[THE RECORDS Boundary: Start]

/-- Taking a trap: the ONE operation of R323, R325 and R350. On a core the warp is descheduled, unless
the cause is one of R323's exceptions, and the fragment is stopped at its restart PC with a handle; on a
tender the lane alone; a harbourmaster is trapped and its record names no virtual device. The record is
posted (R322). -/
def takeTrap (s : State) (c : Ctx) (t : TrapInfo) : State :=
  let fpc := t.fpc.getD c.f.pc
  let s := if t.cause.inPlace then s else s.deschedule c.agent
  match s.ctx? c.agent with
  | none => s
  | some d =>
    let r := (s.recOf d t.cause).restart s d d.f
    let r := { r with detail := t.detail, addr := t.addr, ak := t.ak, tag := t.tag, fpc := fpc, mask := c.f.mask.toNat }
    match c.agent with
    | .hm p =>
      let s := match tblFind s.supers p with
        | some h => { s with supers := tblInsert s.supers p { h with trapped := true } }
        | none => s
      s.post p .always r
    | _ =>
      let (h, s) := s.newHandle c.part
      let s := s.mapFrag c.agent fun f => { f with stop := some ⟨h, t.cause.code.1, none⟩ }
      s.post c.part .always { r with handle := h, stop := true }

/-- The outcome of a fault that an instruction takes. -/
def trapOut (s : State) (c : Ctx) (t : TrapInfo) : Out := .next (takeTrap s c t)

/-- The agents of the module that hold a fragment: fragments on cores, ejected lanes. -/
def State.agentsOf (s : State) (c : Nat) (b : Block) : List Agent :=
  b.groups.flatMap (fun g => g.frags.map fun f => Agent.frag c g.index f.fid) ++
    (s.ejected.filter fun e => e.core == c).map fun e => .ejected e.core e.thread

/-- Every agent of the cores. -/
def State.agents (s : State) : List Agent :=
  s.cores.flatMap fun x =>
    match x.2.block with
    | some b => s.agentsOf x.1 b
    | none => []

/-- The stopped fragment of a partition that a handle names (R279). -/
def State.stopped? (s : State) (p h : Nat) : Option Agent :=
  s.agents.find? fun a =>
    match s.ctx? a with
    | some c =>
      c.part == p &&
        (match c.f.stop with
         | some x => x.handle == h
         | none => false)
    | none => false

/-- A stopped fragment of a saved gang with a handle, where one is. -/
def Frag.hasHandle (f : Frag) (h : Nat) : Bool :=
  match f.stop with
  | some x => x.handle == h
  | none => false

/-- A cause that a TRET cannot end (R329). -/
def stuckCause (cause : Nat) : Bool := cause == Cause.fraglost.code.1 || cause == Cause.ejlost.code.1

/-- The wait of a stopped fragment that reruns (R329): one at an RJWAIT issues it again, to meet what has come there since (R67). -/
def Frag.rerunWait (f : Frag) : Wait :=
  match f.wait with
  | .rejoin _ => .none
  | w => w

[THE RECORDS Boundary: End]

EXERCISE »
The full data must appear again, retyped in every detail.

PROBLEM SOLUTION »
/-- Taking a trap: the ONE operation of R323, R325 and R350. On a core the warp is descheduled, unless
the cause is one of R323's exceptions, and the fragment is stopped at its restart PC with a handle; on a
tender the lane alone; a harbourmaster is trapped and its record names no virtual device. The record is
posted (R322). -/
def takeTrap (s : State) (c : Ctx) (t : TrapInfo) : State :=
  let fpc := t.fpc.getD c.f.pc
  let s := if t.cause.inPlace then s else s.deschedule c.agent
  match s.ctx? c.agent with
  | none => s
  | some d =>
    let r := (s.recOf d t.cause).restart s d d.f
    let r := { r with detail := t.detail, addr := t.addr, ak := t.ak, tag := t.tag, fpc := fpc, mask := c.f.mask.toNat }
    match c.agent with
    | .hm p =>
      let s := match tblFind s.supers p with
        | some h => { s with supers := tblInsert s.supers p { h with trapped := true } }
        | none => s
      s.post p .always r
    | _ =>
      let (h, s) := s.newHandle c.part
      let s := s.mapFrag c.agent fun f => { f with stop := some ⟨h, t.cause.code.1, none⟩ }
      s.post c.part .always { r with handle := h, stop := true }

/-- The outcome of a fault that an instruction takes. -/
def trapOut (s : State) (c : Ctx) (t : TrapInfo) : Out := .next (takeTrap s c t)

/-- The agents of the module that hold a fragment: fragments on cores, ejected lanes. -/
def State.agentsOf (s : State) (c : Nat) (b : Block) : List Agent :=
  b.groups.flatMap (fun g => g.frags.map fun f => Agent.frag c g.index f.fid) ++
    (s.ejected.filter fun e => e.core == c).map fun e => .ejected e.core e.thread

/-- Every agent of the cores. -/
def State.agents (s : State) : List Agent :=
  s.cores.flatMap fun x =>
    match x.2.block with
    | some b => s.agentsOf x.1 b
    | none => []

/-- The stopped fragment of a partition that a handle names (R279). -/
def State.stopped? (s : State) (p h : Nat) : Option Agent :=
  s.agents.find? fun a =>
    match s.ctx? a with
    | some c =>
      c.part == p &&
        (match c.f.stop with
         | some x => x.handle == h
         | none => false)
    | none => false

/-- A stopped fragment of a saved gang with a handle, where one is. -/
def Frag.hasHandle (f : Frag) (h : Nat) : Bool :=
  match f.stop with
  | some x => x.handle == h
  | none => false

/-- A cause that a TRET cannot end (R329). -/
def stuckCause (cause : Nat) : Bool := cause == Cause.fraglost.code.1 || cause == Cause.ejlost.code.1

/-- The wait of a stopped fragment that reruns (R329): one at an RJWAIT issues it again, to meet what has come there since (R67). -/
def Frag.rerunWait (f : Frag) : Wait :=
  match f.wait with
  | .rejoin _ => .none
  | w => w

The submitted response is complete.